---------- DATA FOR THE TASK ----------

-- ==== Sys2Proof/Machine/Update.lean ====
section
/-! DEFINITION. Firmware updates, tokens, attestation and requests over I3C (14 R393 to R402, 16 R428, 17 R452, 19 R465). -/

namespace Sys2Proof.Machine

-- FWU.CTRL ----------------------------------------------------------------------------------------------------------------

/-- The state with its firmware block replaced. -/
def State.setFw (s : State) (f : Firmware) : State := { s with fw := f }

/-- R393: whether a command of FWU.CTRL is taken: its key is right, and no command is in progress. -/
def State.fwuTakes (s : State) (key : BitVec 8) : Bool := decide (key = 0xA5) && decide (s.fw.state ≠ .busy)

/-- Table 14.12a: a command has been carried out. -/
def State.fwuDone (s : State) (cmd : BitVec 4) : State := s.setFw { s.fw with lastCmd := cmd, state := .done, error := 0 }

/-- Table 14.12a: a command is refused; FWU.LAST_CMD keeps the latest that was accepted. -/
def State.fwuRefuse (s : State) (err : BitVec 16) : State := s.setFw { s.fw with state := .refused, error := err }

/-- A command refused where Table 14.12a gives no error for the cause: FWU.ERROR is a free value. -/
def State.fwuRefuseFree (s : State) : State := s.drawn.fwuRefuse ((Config.freeWord64 s.freeCounter).setWidth 16)

/-- R394: the slot that an update writes: not the one booted; after a host or I3C boot, FWU.ARG[0]. -/
def State.updateSlot (s : State) : Bool :=
  match s.rst.bootSrc.toNat with
  | 0 => true
  | 1 => false
  | _ => s.fw.arg.getLsbD 0

/-- R394: an image of `len` bytes is checked, staged and written into the other slot; a reset during the write cuts it. -/
def State.writeSlot (s : State) (x : FwSupply) (len : Nat) (cut : Option SlotCut) : State :=
  if 32 * 2 ^ 20 < len then s.fwuRefuseFree
  else match s.fw.supplyCheck x with
    | some (code, check) => (s.authFailIf check x.image.sig).fwuRefuse (BitVec.ofNat 16 code)
    | none =>
      if len < bitsAt x.image.bits 32 32 then s.fwuRefuse 4
      else
        let b := s.updateSlot
        let slots := s.fw.slots.set {} (slotKey b) ((s.fw.slots.get {} (slotKey b)).write x.image cut)
        let s1 := s.setFw { s.fw with staged := some x.image, lastSlot := some b, slots := slots, state := .busy, lastCmd := 1 }
        if cut.isNone then s1.fwuDone 1 else s1

/-- WRITE_SLOT (R394). -/
def writeSlot (key : BitVec 8) (x : FwSupply) (cut : Option SlotCut) (s : State) : State :=
  if s.fwuTakes key then s.writeSlot (x.upTo s.fw.len.toNat) s.fw.len.toNat cut else s

/-- R395: SELECT. -/
def State.selectSlot (s : State) : State :=
  match s.fw.lastSlot with
  | none => s.fwuRefuse 6
  | some b =>
    if (s.fw.slots.get {} (slotKey b)).committed.isNone then s.fwuRefuse 6
    else (s.setFw (s.fw.writeSelector { s.fw.selector with slot := b, trial := true, trialLeft := 3 })).fwuDone 3

/-- FWU_SELECT (R395). -/
def fwuSelect (key : BitVec 8) (s : State) : State := if s.fwuTakes key then s.selectSlot else s

/-- CONFIRM (R395): accepted where the module has booted the slot that the selector names while it was on trial. -/
def fwuConfirm (key : BitVec 8) (s : State) : State :=
  let x := s.fw.selector
  if !s.fwuTakes key then s
  else if !(s.fw.bootedTrial && decide (s.rst.bootSrc.toNat = slotKey x.slot)) then s.fwuRefuse 6
  else
    let f := s.fw.writeSelector { x with trial := false }
    (s.setFw { f with confirmed := true }).fwuDone 4

/-- R382: a fuse row with the lowest clear bits programmed until `n` are set. -/
def raiseCount (w n : Nat) (v : BitVec w) : BitVec w :=
  (List.range w).foldl (fun a i => if popCount w a.toNat < n then a ||| BitVec.ofNat w (2 ^ i) else a) v

/-- SVN_COMMIT (R395, R382): FUSE.FW_SVN raised to the running FWH.SVN; option loading reads it next. -/
def svnCommit (key : BitVec 8) (s : State) : State :=
  if !s.fwuTakes key then s
  else if !s.fw.production || (s.fw.bootedTrial && !s.fw.confirmed) then s.fwuRefuse 6
  else
    let z : Fuses := { s.fw.fuses with fwSvn := s.fw.fuses.fwSvn.raise (raiseCount 64 s.fw.hub.svn s.fw.fuses.fwSvn.value) }
    (s.setFw { s.fw with fuses := z }).fwuDone 5

/-- R398: a management image of `len` bytes is checked, written into the slot not in use, and named by the selector. -/
def State.mgmtWrite (s : State) (x : FwSupply) (len : Nat) (cut : Option SlotCut) : State :=
  if 4 * 2 ^ 20 < len then s.fwuRefuseFree
  else
    let i : FwImage := { x.image with readError := x.image.readError || x.readError }
    match s.fw.mgmtCheck i (fcDigest x.commit) with
    | some (code, check) => (s.authFailIf check i.sig).fwuRefuse (BitVec.ofNat 16 code)
    | none =>
      let sel := s.fw.selector
      let b := !sel.mgmtSlot
      let s1 := s.setFw { s.fw with mgmt := s.fw.mgmt.set {} (slotKey b) ((s.fw.mgmt.get {} (slotKey b)).write i cut), state := .busy,
                                    lastCmd := 7 }
      if cut.isSome then s1 else (s1.setFw (s1.fw.writeSelector { sel with mgmtSlot := b })).fwuDone 7

/-- MGMT_WRITE (R398). -/
def mgmtWrite (key : BitVec 8) (x : FwSupply) (cut : Option SlotCut) (s : State) : State :=
  if s.fwuTakes key then s.mgmtWrite (x.upTo s.fw.len.toNat) s.fw.len.toNat cut else s

-- Activation --------------------------------------------------------------------------------------------------------------

/-- R396 step 2: a die of the quadrant is reset, and comes up again with the staged parts; an episode that contains the die stands,
one within it joins. -/
def State.activateDie (s : State) (d : Nat) (h : d < 36) : State :=
  let r : Reach := .die ⟨d, h⟩
  if s.rst.episodes.any (fun e => e.reach.contains r) then s
  else
    let within := s.rst.episodes.filter (fun e => r.contains e.reach)
    let held := within.flatMap (fun e => e.asserted)
    let e : Episode := { reach := r, asserted := held, joined := within.foldl (fun a x => a ||| x.joined) 0,
                         phase := if held.isEmpty then .bringUp else .release }
    let s1 := s.setRst { s.rst with episodes := s.rst.episodes.filter (fun x => !r.contains x.reach) ++ [e] }
    s1.applyReset r 0

/-- R27: a quadrant's boundary gates close. -/
def State.closeGatesOf (s : State) (q : Nat) : State :=
  (List.range 12).foldl (fun a i => if (gateQuads i).1 = q ∨ (gateQuads i).2 = q then a.setGate i false else a) s

/-- R396: the minor and major versions of an interface allow the staged quadrant parts under the running hub part. -/
def ifaceFits (staged running : Nat) : Bool := decide (staged / 256 = running / 256) && decide (staged % 256 ≤ running % 256)

/-- ACTIVATE_QUAD (R396): the quadrant's 8 compute dies and its link die are reset together and run the staged parts once every one
has been brought up. -/
def activateQuad (key : BitVec 8) (s : State) : State :=
  let q := bitsAt s.fw.arg.toNat 0 2
  if !s.fwuTakes key then s
  else match s.fw.staged with
    | none => s.fwuRefuse 6
    | some i =>
      if !ifaceFits i.iface s.fw.hub.iface then s.fwuRefuse 7
      else match (s.part (s.partOfQuad q)).jcp.state with
        | .idle | .done | .failed | .refused =>
          let s1 := (s.setFw { s.fw with activating := some q, state := .busy, lastCmd := 2, error := 0 }).settleQuiesced.closeGatesOf q
          (List.range 36).foldl (fun a d => if h : d < 36 then (if dieQuad d = q then a.activateDie d h else a) else a) s1
        | _ => s.fwuRefuse 8

-- Tokens ------------------------------------------------------------------------------------------------------------------

/-- R399: an operation has been made: the owner record that it leaves is written, OWN.SEQ increased by one. -/
def State.tokenDone (s : State) (f : Firmware) (r : OwnerRec) : State := (s.setFw (f.writeOwner r)).fwuDone 6

/-- R400: a token that fails a condition is refused with error 9; AUTH_FAIL where R387 refused its signature. -/
def State.tokenRefuse (s : State) (t : Token) (check : Option Nat) : State := (s.authFailIf check t.sig).fwuRefuse 9

/-- R400: a token of an operation signed by a class, under a further condition. -/
def State.token (s : State) (key : BitVec 8) (t : Token) (op cls : Nat) (hasKey ok : Bool) (f : Firmware) (r : OwnerRec) : State :=
  let (good, check) := s.fw.tokenCheck t op cls hasKey
  if !s.fwuTakes key then s else if good && ok then s.tokenDone f r else s.tokenRefuse t check

/-- CLAIM (R399, R400): the key of an empty record, unsigned, over I3C alone. -/
def claim (key : BitVec 8) (t : Token) (s : State) : State :=
  if !s.fwuTakes key then s
  else if !t.i3c then s.fwuRefuse 10
  else if s.fw.tokenFields t 1 true && allZero t.block && s.fw.ownKey.isEmpty then s.tokenDone s.fw { s.fw.owner with key := t.key }
  else s.fwuRefuse 9

/-- TRANSFER (R399). -/
def ownerTransfer (key : BitVec 8) (t : Token) (s : State) : State :=
  s.token key t 2 5 true (decide (t.seq = s.fw.ownSeq)) s.fw { s.fw.owner with key := t.key }

/-- REVOKE_IMAGE (R399). -/
def revokeImage (key : BitVec 8) (t : Token) (s : State) : State :=
  s.token key t 3 5 false (decide (t.seq = s.fw.ownSeq)) s.fw { s.fw.owner with revoke := s.fw.imageRevoke ||| t.arg.setWidth 16 }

----------

- _WHAT IS EXPECTED_
A complete answer lists each line of the data that holds the word "filter".

- _EXERCISE SOLUTION_
    let within := s.rst.episodes.filter (fun e => r.contains e.reach)
    let s1 := s.setRst { s.rst with episodes := s.rst.episodes.filter (fun x => !r.contains x.reach) ++ [e] }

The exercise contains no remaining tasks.